Despite the efficacy of the vaccine at reducing influenza-associated hospitalizations, a subset of persons who receive the influenza vaccine develop influenza severe enough to require hospitalization. Generally, this is observed in elderly or immune suppressed individuals, and is thought to be due to inadequate immune response to the vaccine [Reference Beck4, Reference Lang5]. Less is known if the vaccine confers protection or other benefits in this subpopulation of vaccine recipients. There is emerging evidence that the influenza vaccine may prevent serious outcomes in vaccinated hospitalized patients, namely pneumonia, admission to the intensive care unit (ICU), and death [Reference Castilla6–Reference Ridenhour9]. This secondary effect of vaccination was not consistently evaluated across prior studies [Reference Arriola10, Reference Thomas11]. Furthermore, previous studies are limited by select patient subpopulations [Reference Perez-Romero8–Reference Arriola10], restriction to a single influenza season [Reference Castilla6, Reference Perez-Romero8, Reference Arriola10, Reference Thomas11], or not controlling for the potential impact of antiviral treatment [Reference Castilla6–Reference Ridenhour9, Reference Thomas11]. Additionally, none of these studies looked at the influence of time between vaccination and hospitalization on the prevention of serious outcomes. There is evidence that suggests vaccine effectiveness wanes in regards to influenza infection [Reference Castilla12–Reference Sullivan15].
This study examined the impact of vaccination status on outcomes among laboratory-confirmed influenza-associated hospitalizations in the Columbus, Ohio metropolitan statistical area (MSA). Multiple seasons and all age groups eligible for vaccination were included in the analysis. The two primary outcomes of interest were severe influenza (defined as admission to the ICU or death during the hospitalization) and pneumonia. A secondary aim of this study was to assess the role of time between vaccination and hospitalization to determine if waning immunity affected any observed secondary protective effect.
METHODS
Data collection
Data from three influenza seasons (2012–2013/2013–2014/2014–2015) were collected through the Influenza-Associated Hospitalization Surveillance Project (FluSurv-NET) for the Columbus, Ohio MSA (Fig. 1). FluSurv-NET is funded by Centers for Disease Control and Prevention (CDC) and began in Ohio in 2009; data collection methods have been previously described [Reference Chaves16]. Each influenza season begins on the 1 October and ends on the 30 April of the subsequent year. FluSurv-NET collects demographic information, risk factors, medical history, vaccination status, and outcomes on all laboratory-confirmed influenza-associated hospitalization cases in the catchment area. While FluSurv-NET collects data from around the USA, this study focused on data obtained from the Columbus, Ohio MSA. Influenza-associated hospitalizations are a mandatory reportable condition in Ohio, so cases were identified from the Ohio Disease Reporting System, Ohio's surveillance system for reportable infectious diseases. Approximately 16·5% of Ohio's population resides in this catchment area [Reference Division17].

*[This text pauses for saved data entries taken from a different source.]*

/-- The edits. A device edit keeps its restart count within the old one or the limit in force (R114, R116); a supply
edit keeps LOCKED, and keeps the rule of R152; a notice of a coalesced sort keeps its key (R189); what is appended is a
STEP-RESULT or a SESSION-END. -/
inductive Edited (A : Scope) (s : State) : State → Prop
  | refl : Edited A s s
  | session {t : State} (st : Station) (r : Session) : Edited A s t → A.station st → Edited A s (t.setSession st r)
  | device {t : State} (p : Port) (d : Device) : Edited A s t → A.port p →
      (d.restartCount ≤ (t.device p).restartCount ∨ d.restartCount ≤ t.settings.restartLimit) →
      Edited A s (t.setDevice p d)
  | supply {t : State} (st : Station) (r : Supply) : Edited A s t → A.supply st →
      ((t.supply st).state = .locked → r.state = .locked) →
      ((t.supply st).lockedAtThree → r.lockedAtThree) → Edited A s (t.setSupply st r)
  | due {t : State} (p : Port) (x : Option Due) : Edited A s t → A.port p → Edited A s (t.setDue p x)
  | owed {t : State} (p : Port) (x : Option Owed) : Edited A s t → A.port p → Edited A s (t.setOwed p x)
  | place {t : State} (o : Owner) (k : DeadlineKind) (x : Tick) : Edited A s t → A.owner o →
      Edited A s (t.placeDeadlineAt o k x)
  | remove {t : State} (o : Owner) (k : DeadlineKind) : Edited A s t → A.owner o → Edited A s (t.removeDeadline o k)
  | note {t : State} (k : ItemKey) (u : Item → Item) (i : Item) : Edited A s t → i.key = some k →
      (∀ x, x.key = some k → (u x).key = some k) → Edited A s (t.note k u i)
  | result {t : State} (i : Item) : Edited A s t → i.key = none → i.isReply = false → Edited A s (t.append i)
  | owedText {t : State} (st : Station) (x : Option OwedText) : Edited A s t → A.station st →
      Edited A s { t with textOwed := t.textOwed.set st.val x }
  | owedTexts {t : State} (x : Vector (Option OwedText) 8) : Edited A s t → A.counter →
      Edited A s { t with textOwed := x }
  | counter {t : State} (c : CounterState) : Edited A s t → A.counter → Edited A s { t with counter := c }
  | wake {t : State} (c : WakeCause) : Edited A s t → A.counter → Edited A s { t with wakeCause := some c }
  | await {t : State} (x : Vector Bool 16) : Edited A s t → A.counter → Edited A s { t with awaiting := x }

namespace Edited

variable {A B : Scope} {s t u : State}

theorem trans (h : Edited A s t) (g : Edited A t u) : Edited A s u := by
  induction g with
  | refl => exact h
  | session st r _ a ih => exact .session st r ih a
  | device p d _ a c ih => exact .device p d ih a c
  | supply st r _ a c e ih => exact .supply st r ih a c e
  | due p x _ a ih => exact .due p x ih a
  | owed p x _ a ih => exact .owed p x ih a
  | place o k x _ a ih => exact .place o k x ih a
  | remove o k _ a ih => exact .remove o k ih a
  | note k v i _ a c ih => exact .note k v i ih a c
  | result i _ a c ih => exact .result i ih a c
  | owedText st x _ a ih => exact .owedText st x ih a
  | owedTexts x _ a ih => exact .owedTexts x ih a
  | counter c _ a ih => exact .counter c ih a
  | wake c _ a ih => exact .wake c ih a
  | await x _ a ih => exact .await x ih a

theorem mono (w : A.Within B) (h : Edited A s t) : Edited B s t := by
  have ho : ∀ o, A.owner o → B.owner o := fun o => by
    cases o <;> simp only [Scope.owner] <;> first | exact w.station _ | exact w.port _ | exact w.supply _ | exact w.counter
  induction h with
  | refl => exact .refl
  | session st r _ a ih => exact .session st r ih (w.station _ a)
  | device p d _ a c ih => exact .device p d ih (w.port _ a) c
  | supply st r _ a c e ih => exact .supply st r ih (w.supply _ a) c e
  | due p x _ a ih => exact .due p x ih (w.port _ a)
  | owed p x _ a ih => exact .owed p x ih (w.port _ a)
  | place o k x _ a ih => exact .place o k x ih (ho _ a)
  | remove o k _ a ih => exact .remove o k ih (ho _ a)
  | note k v i _ a c ih => exact .note k v i ih a c
  | result i _ a c ih => exact .result i ih a c
  | owedText st x _ a ih => exact .owedText st x ih (w.station _ a)
  | owedTexts x _ a ih => exact .owedTexts x ih (w.counter a)
  | counter c _ a ih => exact .counter c ih (w.counter a)
  | wake c _ a ih => exact .wake c ih (w.counter a)
  | await x _ a ih => exact .await x ih (w.counter a)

FluSurv-NET surveillance definitions
An influenza-associated hospitalization was defined as a person who lived within the catchment area who experienced a hospitalization with laboratory-confirmed influenza. Testing methods were chosen by the attending physician and therefore varied; testing was performed by viral culture (0·9%), rapid antigen testing (34·8%), or real-time reverse transcriptase-polymerase chain reaction (64·2%). Vaccination status and dates were obtained from the medical record. If vaccination status was missing, FluSurv-NET staff retrieved this information from the vaccination registry, by contacting primary care providers, or by direct interview of patients.
Inclusions and exclusions
Children younger than 6 months were excluded from analysis since vaccination is not recommended for this age group [Reference Grohskopf3]. Pregnant women were excluded since pregnancy is associated with distinct complications due to influenza and because of the small number of hospitalized pregnant women (n = 87). Individuals who were prescribed antivirals >4 days before they were hospitalized were excluded from analysis since it could not be determined whether they completed their antiviral regimen. Those who did not receive antiviral treatment were excluded (n = 234).

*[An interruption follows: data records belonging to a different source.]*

-- ==== Sys2Proof/Laws/Changes.lean ====
section
/-! SUPPORT. What one event can do, said once: a chain of changes, each an edit of the blocks behind the link or one of
the link's, the bus's, the store's and the resets' own changes. A property that every change keeps is kept by every
command (Laws/Rows.lean), and so by every step. -/

namespace Sys2Proof.Machine

/-- What an event may do besides its edits: move the clock, change the retained store, restore a locked supply, reset,
power on. -/
structure Rights where
  clock : Prop
  store : Prop
  restore : Prop
  reset : Prop
  power : Prop

/-- The first part of a soft or full reset, up to the devices (R178 steps 1 to 4). -/
def State.wiped (s : State) : State :=
  { s with
    sessions := Vector.replicate 8 Session.blank, intake := [], outbound := [], pendingFlow := none, holding := false,
    deadlines := s.deadlines.filter Entry.survivesReset, devices := s.devices.map Device.reset,
    owed := Vector.replicate 16 none }

/-- The controller's record at the entry to STARTING (R164 steps 1 and 2). -/
def State.startingRecord (s : State) : State :=
  { s with
    counter := .starting, wakeMask := Vector.replicate 8 ⟨false, false, false, false⟩, wakeCause := none,
    textOwed := Vector.replicate 8 none, resetPending := none }

/-- The changes. A reply is placed with fewer than eight standing or awaited (R186), or takes the place of the one that a
direct exchange owed (R146). -/
inductive Change (A : Rights) (s : State) : State → Prop
  | edited {t : State} : Edited .all s t → Change A s t
  | start : Change A s s.beginNext
  | clock (t : Tick) (b : Bool) (v : Vector SenseCode 8) (r : Vector Supply 8) (n : Vector (Option Due) 16) :
      A.clock →
      (∀ st : Station, r[st.val].state = (s.supply st).state ∧ r[st.val].tripCount = (s.supply st).tripCount) →
      Change A s { s with tick := t, slotServed := b, sense := v, supplies := r, nextDue := n }
  | line (c : Bool) (r : Receiver) (i : List Frame) (f : Option Flow) (h : Bool) :
      Change A s { s with cts := c, receiver := r, intake := i, pendingFlow := f, holding := h }
  | sent : Change A s { s with sending := none }
  | reply (i : Item) : i.isReply = true → s.repliesStanding + s.repliesAwaited < 8 → Change A s (s.append i)
  | direct (x : Direct) : s.repliesStanding + s.repliesAwaited < 8 → Change A s { s with pendingDirect := some x }
  | withdrawn (i : Item) : i.isReply = true → s.pendingDirect.isSome = true →
      Change A s ({ s with pendingDirect := none }.append i)
  | diag (f : Flight) : s.pendingDirect.isSome = true → s.flight = none →
      Change A s { s with pendingDirect := none, flight := some f }
  | carried (f : Flight) : s.flight = none → f.direct = none → Change A s { s with flight := some f }
  | ended : Change A s { s with flight := none }
  | answered (i : Item) (f : Flight) : i.isReply = true → s.flight = some f → f.direct.isSome = true →
      Change A s ({ s with flight := none }.append i)
  | expired (e : Entry) (rest : List Entry) : s.deadlines = e :: rest → Change A s { s with deadlines := rest }
  | mask (m : Vector WakeFlags 8) : Change A s { s with wakeMask := m }
  | asked (k : ResetKind) : Change A s { s with resetPending := some k }
  | restored (st : Station) (r : Supply) : A.restore → r.state ≠ .locked → r.tripCount = 0 →
      Change A s (s.setSupply st r)
  | table (l : List PolicyEntry) : A.store → (tableGood s.policy → tableGood l) → Change A s { s with policy := l }
  | default (p : Policy) : A.store → p.inRange → Change A s { s with defaultPolicy := p }
  | month (m : BusinessMonth) : A.store → Change A s { s with businessMonth := some m }
  | texts (i : Vector Text 8) (c : Text) : A.store → Change A s { s with idleTexts := i, closedText := c }
  | settings (x : Settings) : A.store → (s.settings.inRange → x.inRange) → Change A s (s.storeSettings x)
  | wiped : A.reset → Change A s s.wiped
  | storeReset : A.store → Change A s (s.resetStore.capRestarts Settings.powerOn.restartLimit)
  | record : A.reset → Change A s s.startingRecord
  | power (x : Straps) : A.power → Change A s (s.powerOn x)

/-- A chain of changes. -/
inductive Changed (A : Rights) (s : State) : State → Prop
  | refl : Changed A s s
  | step {t u : State} : Changed A s t → Change A t u → Changed A s u

namespace Changed

variable {A : Rights} {s t u : State}

theorem trans (h : Changed A s t) (g : Changed A t u) : Changed A s u := by
  induction g with
  | refl => exact h
  | step _ c ih => exact .step ih c

theorem one (c : Change A s t) : Changed A s t := .step .refl c

theorem ofEdited (h : Edited .all s t) : Changed A s t := .one (.edited h)

/-- A property that every change keeps is kept by a chain of them. -/
theorem kept {P : State → Prop} (h : ∀ s t, Change A s t → P s → P t) (g : Changed A s t) (hs : P s) : P t := by
  induction g with
  | refl => exact hs
  | step _ c ih => exact h _ _ c ih

end Changed

/-! ### Scopes within everything -/

theorem Edited.all {A : Scope} {s t : State} (h : Edited A s t) : Edited .all s t :=
  h.mono ⟨fun _ _ => trivial, fun _ _ => trivial, fun _ _ => trivial, fun _ => trivial⟩

variable {A : Rights} {s t : State}

theorem Changed.edit {B : Scope} (h : Edited B s t) : Changed A s t := .ofEdited h.all

/-! ### The link's operations -/

theorem changed_whole (s before : State) : Changed A s (s.whole before) :=
  .step (.edit (edited_passZeroSettle (A := .all) s before trivial)) .start

theorem changed_takeHead (s : State) : Changed A s s.takeHead := by
  rw [s.takeHead_eq]
  exact .one (.line _ _ _ _ _)

theorem changed_appendFrame (s : State) (f : Frame) : Changed A s (s.appendFrame f) := by
  rw [s.appendFrame_eq f]
  exact .one (.line _ _ _ _ _)

theorem changed_goodFrame (s : State) (f : Frame) : Changed A s (s.goodFrame f) :=
  (Changed.edit (edited_goodFrameToCounter s)).trans (changed_appendFrame _ f)

/-- A frame that the command unit may take leaves room for its reply (R186). -/
theorem State.room_of_canTake (h : s.canTake = true) : s.repliesStanding + s.repliesAwaited < 8 := by
  obtain ⟨a, b, c, -⟩ := s.canTake_iff.1 h
  unfold State.repliesAwaited
  rw [b, c]
  simpa using a

theorem changed_answer (s : State) (f : Frame) (o : ReplyOutcome) (a : Bool) (data : List Byte)
    (h : s.repliesStanding + s.repliesAwaited < 8) : Changed A s (s.answer f o a data) :=
  .one (.reply _ rfl h)

theorem changed_refuse (s : State) (f : Frame) (o : ReplyOutcome) (h : s.repliesStanding + s.repliesAwaited < 8) :
    Changed A s (s.refuse f o) := changed_answer s f o false [] h

theorem changed_withFields {α : Type} (s : State) (f : Frame) (x : Option α) (owner : α → State)
    (h : s.repliesStanding + s.repliesAwaited < 8) (g : ∀ a, x = some a → Changed A s (owner a)) :
    Changed A s (s.withFields f x owner) := by
  cases x with
  | none => exact changed_refuse s f _ h
  | some a => exact g a rfl

/-- A command row is a chain of changes when its owner's effect is one wherever there is room for a reply. -/
theorem changed_commandRow (s : State) (f : Frame) (owner : State → State)
    (g : ∀ s : State, s.repliesStanding + s.repliesAwaited < 8 → Changed A s (owner s))
    (h : commandRow f owner s = .next t) : Changed A s t := by
  have c : Changed A s (s.runCommand f owner) := by
    rcases s.runCommand_cases f owner with e | ⟨k, e⟩ | e | ⟨k, e⟩ <;> rw [e]
    · exact .refl
    · refine (changed_takeHead s).trans (g _ ?_)
      have := State.room_of_canTake k.2
      simpa [State.repliesStanding, State.repliesAwaited] using this
    · exact changed_goodFrame s f
    · refine ((changed_goodFrame s f).trans (changed_takeHead _)).trans (g _ ?_)
      have := State.room_of_canTake k.2
      simpa [State.repliesStanding, State.repliesAwaited] using this
  cases h
  exact c.trans (changed_whole _ _)

/-- An event that is no command is a chain of changes when its effect is one. -/
theorem changed_eventRow (s : State) (effect : State → State) (g : Changed A s (effect s))
    (h : eventRow effect s = .next t) : Changed A s t := by
  cases h
  exact g.trans (changed_whole _ _)

/-- Reaching an instant is one change. -/
theorem changed_reach (s : State) {t : Tick} {u : State} (hA : A.clock) (h : s.reach t = some u) : Changed A s u := by
  rw [(State.reach_some h).1]
  exact .one (.clock _ _ s.sense _ _ hA fun st => ⟨(State.reach_keeps h st).1, (State.reach_keeps h st).2.1⟩)

/-- A deadline that falls due is a chain of changes when what its owner does is one. -/
theorem changed_expire (s : State) (o : Owner) (k : DeadlineKind) (timed : Bool) (effect : State → State) (hA : A.clock)
    (g : timed = true → ∀ u : State, (∀ st, u.session st = s.session st) → (∀ p, u.device p = s.device p) →
      (∀ st, (u.supply st).state = (s.supply st).state) → u.counter = s.counter → Changed A u (effect u)) :
    Changed A s (s.expire o k timed effect) := by
  rcases s.expire_cases o k timed effect with e | ⟨ht, d, rest, u, hd, r, e⟩ <;> rw [e]
  · exact .refl
  · have q := (State.reach_some r).1
    have hu : u.deadlines = ⟨o, k, d⟩ :: rest := by rw [q]; exact hd
    refine (Changed.step (changed_reach s hA r) (.expired _ rest hu)).trans (g ht _ ?_ ?_ ?_ ?_)
    · intro st; rw [q]; rfl
    · intro p; rw [q]; rfl
    · exact fun st => (State.reach_keeps r st).1
    · rw [q]

end Sys2Proof.Machine
end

To ensure that a patient's hospitalization was directly associated with influenza, the individual must have had an influenza diagnostic test no more than 14 days before the admission date. To decrease the likelihood of including nosocomial influenza patients, individuals with a positive test >3 days after hospitalization were excluded, as were individuals with a hospitalization within 1 week prior to the influenza-associated hospitalization.
Definitions
A patient was considered vaccinated if they received the influenza vaccine for the respective influenza season and if vaccination occurred at least 14 days before the date of hospitalization. If the vaccination date was unavailable (n = 261), patients were categorized as vaccinated but not considered in vaccine timing analyses. Patients younger than 9 years old needed to receive two doses that season or one dose in the previous season and one in the current season to be considered vaccinated [Reference Grohskopf3]. Two clinical outcomes were evaluated: severe influenza and diagnosis of pneumonia. Severe influenza was defined as admission to the ICU or death during the influenza-associated hospitalization. Pneumonia was defined as a chest X-ray indicating pneumonia and either diagnosis of pneumonia at discharge or ICD-9 discharge code for pneumonia (480–487·0). Patients were categorized into four age groups: young children (6 months–<5 years), school-age persons (5–24 years), adults (25–64 years), and elderly adults (65+ years old) for consistency with empirical data on contact rates between age groups and risk of influenza hospitalization [Reference Mossong18].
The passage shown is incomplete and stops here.